• _Your instructions_
Below is a listing. Set down exactly the lines from the one containing "(BitVec.ofNat 9 s.rxExpect)" through the one containing "b0 b1 b2 b3)", both ends included, and leave out the rest.
↓
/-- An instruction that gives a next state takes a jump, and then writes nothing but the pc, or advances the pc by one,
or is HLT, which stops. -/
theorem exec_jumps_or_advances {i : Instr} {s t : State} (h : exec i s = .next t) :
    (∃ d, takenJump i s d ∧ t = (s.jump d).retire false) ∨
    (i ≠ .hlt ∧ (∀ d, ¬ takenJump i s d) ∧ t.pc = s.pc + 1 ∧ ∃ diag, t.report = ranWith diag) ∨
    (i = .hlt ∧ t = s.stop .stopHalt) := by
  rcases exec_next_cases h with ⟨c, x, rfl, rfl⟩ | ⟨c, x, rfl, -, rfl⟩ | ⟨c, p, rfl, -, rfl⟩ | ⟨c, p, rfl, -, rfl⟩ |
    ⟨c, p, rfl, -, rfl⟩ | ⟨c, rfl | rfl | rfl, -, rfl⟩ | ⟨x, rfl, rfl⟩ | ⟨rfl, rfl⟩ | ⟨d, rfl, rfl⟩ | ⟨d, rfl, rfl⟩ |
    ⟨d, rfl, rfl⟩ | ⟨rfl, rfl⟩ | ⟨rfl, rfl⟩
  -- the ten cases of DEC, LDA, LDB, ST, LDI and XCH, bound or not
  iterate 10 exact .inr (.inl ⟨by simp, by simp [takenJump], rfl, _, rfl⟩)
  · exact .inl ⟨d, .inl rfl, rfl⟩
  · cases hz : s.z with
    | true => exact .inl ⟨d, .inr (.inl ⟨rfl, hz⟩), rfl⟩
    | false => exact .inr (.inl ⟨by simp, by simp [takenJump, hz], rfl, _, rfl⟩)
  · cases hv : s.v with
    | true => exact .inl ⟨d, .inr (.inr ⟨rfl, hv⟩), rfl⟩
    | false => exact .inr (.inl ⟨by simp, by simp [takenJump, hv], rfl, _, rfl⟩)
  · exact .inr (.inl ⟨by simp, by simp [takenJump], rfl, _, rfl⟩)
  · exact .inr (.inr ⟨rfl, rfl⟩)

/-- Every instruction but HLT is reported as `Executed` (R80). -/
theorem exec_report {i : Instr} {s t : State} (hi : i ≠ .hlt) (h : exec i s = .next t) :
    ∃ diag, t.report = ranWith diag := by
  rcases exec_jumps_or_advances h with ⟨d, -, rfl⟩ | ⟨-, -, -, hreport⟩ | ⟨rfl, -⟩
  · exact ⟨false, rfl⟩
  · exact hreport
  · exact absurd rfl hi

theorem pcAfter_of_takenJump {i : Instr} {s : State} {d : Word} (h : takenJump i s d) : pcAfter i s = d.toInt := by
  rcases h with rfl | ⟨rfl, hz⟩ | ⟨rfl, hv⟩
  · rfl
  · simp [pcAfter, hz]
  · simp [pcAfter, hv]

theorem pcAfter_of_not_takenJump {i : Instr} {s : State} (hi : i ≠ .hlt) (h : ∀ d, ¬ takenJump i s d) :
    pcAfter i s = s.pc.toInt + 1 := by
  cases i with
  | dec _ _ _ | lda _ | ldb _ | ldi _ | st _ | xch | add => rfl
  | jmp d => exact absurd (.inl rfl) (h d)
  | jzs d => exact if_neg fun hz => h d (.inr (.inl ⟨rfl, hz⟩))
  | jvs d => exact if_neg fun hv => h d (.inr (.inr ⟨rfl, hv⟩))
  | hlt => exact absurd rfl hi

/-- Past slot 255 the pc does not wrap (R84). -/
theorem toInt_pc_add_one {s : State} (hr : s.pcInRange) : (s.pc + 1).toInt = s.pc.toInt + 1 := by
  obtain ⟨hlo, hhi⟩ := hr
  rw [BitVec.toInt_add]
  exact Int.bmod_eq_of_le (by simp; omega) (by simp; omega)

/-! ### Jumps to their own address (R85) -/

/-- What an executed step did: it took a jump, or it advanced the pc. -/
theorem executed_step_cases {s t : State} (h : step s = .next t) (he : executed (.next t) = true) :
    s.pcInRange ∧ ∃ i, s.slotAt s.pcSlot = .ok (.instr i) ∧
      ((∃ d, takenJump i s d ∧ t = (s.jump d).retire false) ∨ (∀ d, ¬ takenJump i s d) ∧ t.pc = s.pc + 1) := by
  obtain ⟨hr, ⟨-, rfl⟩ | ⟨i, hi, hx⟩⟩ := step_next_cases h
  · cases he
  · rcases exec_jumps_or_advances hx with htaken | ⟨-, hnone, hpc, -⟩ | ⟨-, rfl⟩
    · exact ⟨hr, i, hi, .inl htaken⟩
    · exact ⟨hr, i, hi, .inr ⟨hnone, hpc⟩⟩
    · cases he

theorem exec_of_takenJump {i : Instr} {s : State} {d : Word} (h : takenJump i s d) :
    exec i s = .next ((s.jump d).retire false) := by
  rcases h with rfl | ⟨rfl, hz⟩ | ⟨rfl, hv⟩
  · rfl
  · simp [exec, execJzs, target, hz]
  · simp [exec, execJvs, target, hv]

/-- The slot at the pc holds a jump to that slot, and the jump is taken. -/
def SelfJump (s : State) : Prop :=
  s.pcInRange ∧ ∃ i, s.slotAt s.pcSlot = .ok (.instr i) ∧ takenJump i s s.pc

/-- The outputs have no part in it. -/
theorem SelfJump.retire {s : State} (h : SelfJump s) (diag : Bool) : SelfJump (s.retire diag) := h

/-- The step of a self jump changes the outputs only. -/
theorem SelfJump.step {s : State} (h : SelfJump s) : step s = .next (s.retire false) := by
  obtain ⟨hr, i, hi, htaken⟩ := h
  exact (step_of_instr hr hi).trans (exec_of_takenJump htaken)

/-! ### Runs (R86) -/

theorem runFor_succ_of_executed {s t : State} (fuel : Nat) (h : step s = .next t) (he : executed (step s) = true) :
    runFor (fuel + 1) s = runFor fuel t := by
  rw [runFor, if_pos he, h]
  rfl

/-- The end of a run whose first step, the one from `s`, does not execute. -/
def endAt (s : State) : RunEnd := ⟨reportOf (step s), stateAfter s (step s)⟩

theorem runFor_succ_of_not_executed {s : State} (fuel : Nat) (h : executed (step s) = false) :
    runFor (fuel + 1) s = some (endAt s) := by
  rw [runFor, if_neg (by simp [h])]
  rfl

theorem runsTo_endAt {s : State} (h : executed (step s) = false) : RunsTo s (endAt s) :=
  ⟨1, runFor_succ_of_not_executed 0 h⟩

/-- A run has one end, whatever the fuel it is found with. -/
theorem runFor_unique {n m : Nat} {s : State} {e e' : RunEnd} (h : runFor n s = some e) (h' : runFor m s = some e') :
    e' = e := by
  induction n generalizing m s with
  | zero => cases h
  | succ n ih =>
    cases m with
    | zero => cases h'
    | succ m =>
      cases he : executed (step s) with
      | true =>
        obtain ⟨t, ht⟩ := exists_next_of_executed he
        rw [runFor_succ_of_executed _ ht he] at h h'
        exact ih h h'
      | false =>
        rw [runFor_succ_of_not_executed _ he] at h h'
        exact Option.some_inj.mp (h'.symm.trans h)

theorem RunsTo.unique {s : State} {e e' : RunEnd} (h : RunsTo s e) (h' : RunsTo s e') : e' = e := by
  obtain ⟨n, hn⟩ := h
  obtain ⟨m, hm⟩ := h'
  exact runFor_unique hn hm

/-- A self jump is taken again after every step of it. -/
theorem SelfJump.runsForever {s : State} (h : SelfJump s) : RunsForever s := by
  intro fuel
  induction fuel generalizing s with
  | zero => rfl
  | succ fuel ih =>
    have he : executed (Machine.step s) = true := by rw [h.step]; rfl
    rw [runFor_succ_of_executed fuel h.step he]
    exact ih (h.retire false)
↑
↓
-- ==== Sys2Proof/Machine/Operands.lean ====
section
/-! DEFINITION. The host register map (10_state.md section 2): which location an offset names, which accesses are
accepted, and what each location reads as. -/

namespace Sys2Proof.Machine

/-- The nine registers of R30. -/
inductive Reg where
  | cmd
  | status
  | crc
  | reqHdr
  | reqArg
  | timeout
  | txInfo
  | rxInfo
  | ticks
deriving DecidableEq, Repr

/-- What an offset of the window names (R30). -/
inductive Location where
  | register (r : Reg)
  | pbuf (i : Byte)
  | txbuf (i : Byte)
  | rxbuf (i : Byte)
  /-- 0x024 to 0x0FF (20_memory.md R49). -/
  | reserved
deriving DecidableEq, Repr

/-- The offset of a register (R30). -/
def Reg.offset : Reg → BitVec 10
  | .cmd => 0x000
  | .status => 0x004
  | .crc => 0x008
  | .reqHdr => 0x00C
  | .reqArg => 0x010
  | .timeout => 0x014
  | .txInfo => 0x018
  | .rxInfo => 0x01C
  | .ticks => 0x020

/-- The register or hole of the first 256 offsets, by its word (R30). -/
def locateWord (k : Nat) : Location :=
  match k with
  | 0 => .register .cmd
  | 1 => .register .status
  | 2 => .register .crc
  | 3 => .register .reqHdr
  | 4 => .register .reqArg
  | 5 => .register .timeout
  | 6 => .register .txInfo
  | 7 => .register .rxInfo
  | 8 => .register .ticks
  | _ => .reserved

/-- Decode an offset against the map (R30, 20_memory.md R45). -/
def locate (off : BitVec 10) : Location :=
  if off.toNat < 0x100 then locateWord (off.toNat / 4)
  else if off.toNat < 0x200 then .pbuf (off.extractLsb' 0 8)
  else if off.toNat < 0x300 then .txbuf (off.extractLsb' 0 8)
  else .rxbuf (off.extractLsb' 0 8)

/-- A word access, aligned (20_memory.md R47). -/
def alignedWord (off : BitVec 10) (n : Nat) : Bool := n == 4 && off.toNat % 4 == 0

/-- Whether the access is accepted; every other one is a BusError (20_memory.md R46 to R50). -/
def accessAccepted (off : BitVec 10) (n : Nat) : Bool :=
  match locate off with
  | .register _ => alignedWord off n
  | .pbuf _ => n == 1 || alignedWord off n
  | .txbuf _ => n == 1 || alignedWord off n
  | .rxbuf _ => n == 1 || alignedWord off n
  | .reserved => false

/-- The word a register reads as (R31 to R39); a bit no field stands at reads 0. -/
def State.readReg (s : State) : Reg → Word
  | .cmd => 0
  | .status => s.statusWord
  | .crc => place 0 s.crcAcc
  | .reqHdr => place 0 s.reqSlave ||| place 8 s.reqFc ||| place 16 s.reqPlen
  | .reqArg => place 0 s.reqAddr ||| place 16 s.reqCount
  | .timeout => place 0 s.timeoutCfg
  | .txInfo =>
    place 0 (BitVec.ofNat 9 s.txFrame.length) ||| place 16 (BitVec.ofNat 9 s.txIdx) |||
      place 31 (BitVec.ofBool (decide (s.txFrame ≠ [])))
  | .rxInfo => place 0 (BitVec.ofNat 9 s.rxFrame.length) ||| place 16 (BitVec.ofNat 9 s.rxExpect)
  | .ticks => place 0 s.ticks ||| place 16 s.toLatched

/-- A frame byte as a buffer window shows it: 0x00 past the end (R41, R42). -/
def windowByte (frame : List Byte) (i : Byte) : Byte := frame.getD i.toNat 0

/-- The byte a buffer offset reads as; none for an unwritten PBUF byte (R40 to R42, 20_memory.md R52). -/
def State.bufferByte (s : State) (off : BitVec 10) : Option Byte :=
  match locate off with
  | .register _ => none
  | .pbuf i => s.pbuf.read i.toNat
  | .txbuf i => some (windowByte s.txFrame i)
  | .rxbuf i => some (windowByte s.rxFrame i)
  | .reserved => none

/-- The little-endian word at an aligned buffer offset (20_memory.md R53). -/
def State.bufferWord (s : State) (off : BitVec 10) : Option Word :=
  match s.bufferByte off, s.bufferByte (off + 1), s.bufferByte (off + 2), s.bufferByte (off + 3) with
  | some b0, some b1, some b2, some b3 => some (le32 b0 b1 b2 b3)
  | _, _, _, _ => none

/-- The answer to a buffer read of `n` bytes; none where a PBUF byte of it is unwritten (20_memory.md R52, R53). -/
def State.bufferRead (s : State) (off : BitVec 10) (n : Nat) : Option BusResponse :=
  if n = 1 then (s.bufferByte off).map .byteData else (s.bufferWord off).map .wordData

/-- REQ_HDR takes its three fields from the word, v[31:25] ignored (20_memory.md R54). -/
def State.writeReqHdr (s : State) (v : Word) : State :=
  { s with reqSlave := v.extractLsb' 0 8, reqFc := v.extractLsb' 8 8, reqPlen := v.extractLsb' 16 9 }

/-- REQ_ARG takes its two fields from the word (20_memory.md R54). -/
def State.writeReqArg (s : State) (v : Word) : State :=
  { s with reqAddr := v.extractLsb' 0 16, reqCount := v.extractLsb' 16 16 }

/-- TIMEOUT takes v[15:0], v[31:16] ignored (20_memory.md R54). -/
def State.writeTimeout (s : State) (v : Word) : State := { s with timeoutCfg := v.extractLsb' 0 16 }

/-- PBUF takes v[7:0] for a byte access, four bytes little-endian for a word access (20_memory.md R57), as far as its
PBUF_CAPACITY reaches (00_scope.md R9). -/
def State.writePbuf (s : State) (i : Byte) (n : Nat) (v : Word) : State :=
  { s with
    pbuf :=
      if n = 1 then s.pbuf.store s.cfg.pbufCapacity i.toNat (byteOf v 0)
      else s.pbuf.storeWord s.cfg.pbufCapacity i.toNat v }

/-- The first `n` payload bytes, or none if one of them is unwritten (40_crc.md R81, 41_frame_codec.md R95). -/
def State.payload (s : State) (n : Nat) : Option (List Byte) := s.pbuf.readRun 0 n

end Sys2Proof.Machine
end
↑
• _Result of the exercise_
  | .rxInfo => place 0 (BitVec.ofNat 9 s.rxFrame.length) ||| place 16 (BitVec.ofNat 9 s.rxExpect)
  | .ticks => place 0 s.ticks ||| place 16 s.toLatched

/-- A frame byte as a buffer window shows it: 0x00 past the end (R41, R42). -/
def windowByte (frame : List Byte) (i : Byte) : Byte := frame.getD i.toNat 0

/-- The byte a buffer offset reads as; none for an unwritten PBUF byte (R40 to R42, 20_memory.md R52). -/
def State.bufferByte (s : State) (off : BitVec 10) : Option Byte :=
  match locate off with
  | .register _ => none
  | .pbuf i => s.pbuf.read i.toNat
  | .txbuf i => some (windowByte s.txFrame i)
  | .rxbuf i => some (windowByte s.rxFrame i)
  | .reserved => none

/-- The little-endian word at an aligned buffer offset (20_memory.md R53). -/
def State.bufferWord (s : State) (off : BitVec 10) : Option Word :=
  match s.bufferByte off, s.bufferByte (off + 1), s.bufferByte (off + 2), s.bufferByte (off + 3) with
  | some b0, some b1, some b2, some b3 => some (le32 b0 b1 b2 b3)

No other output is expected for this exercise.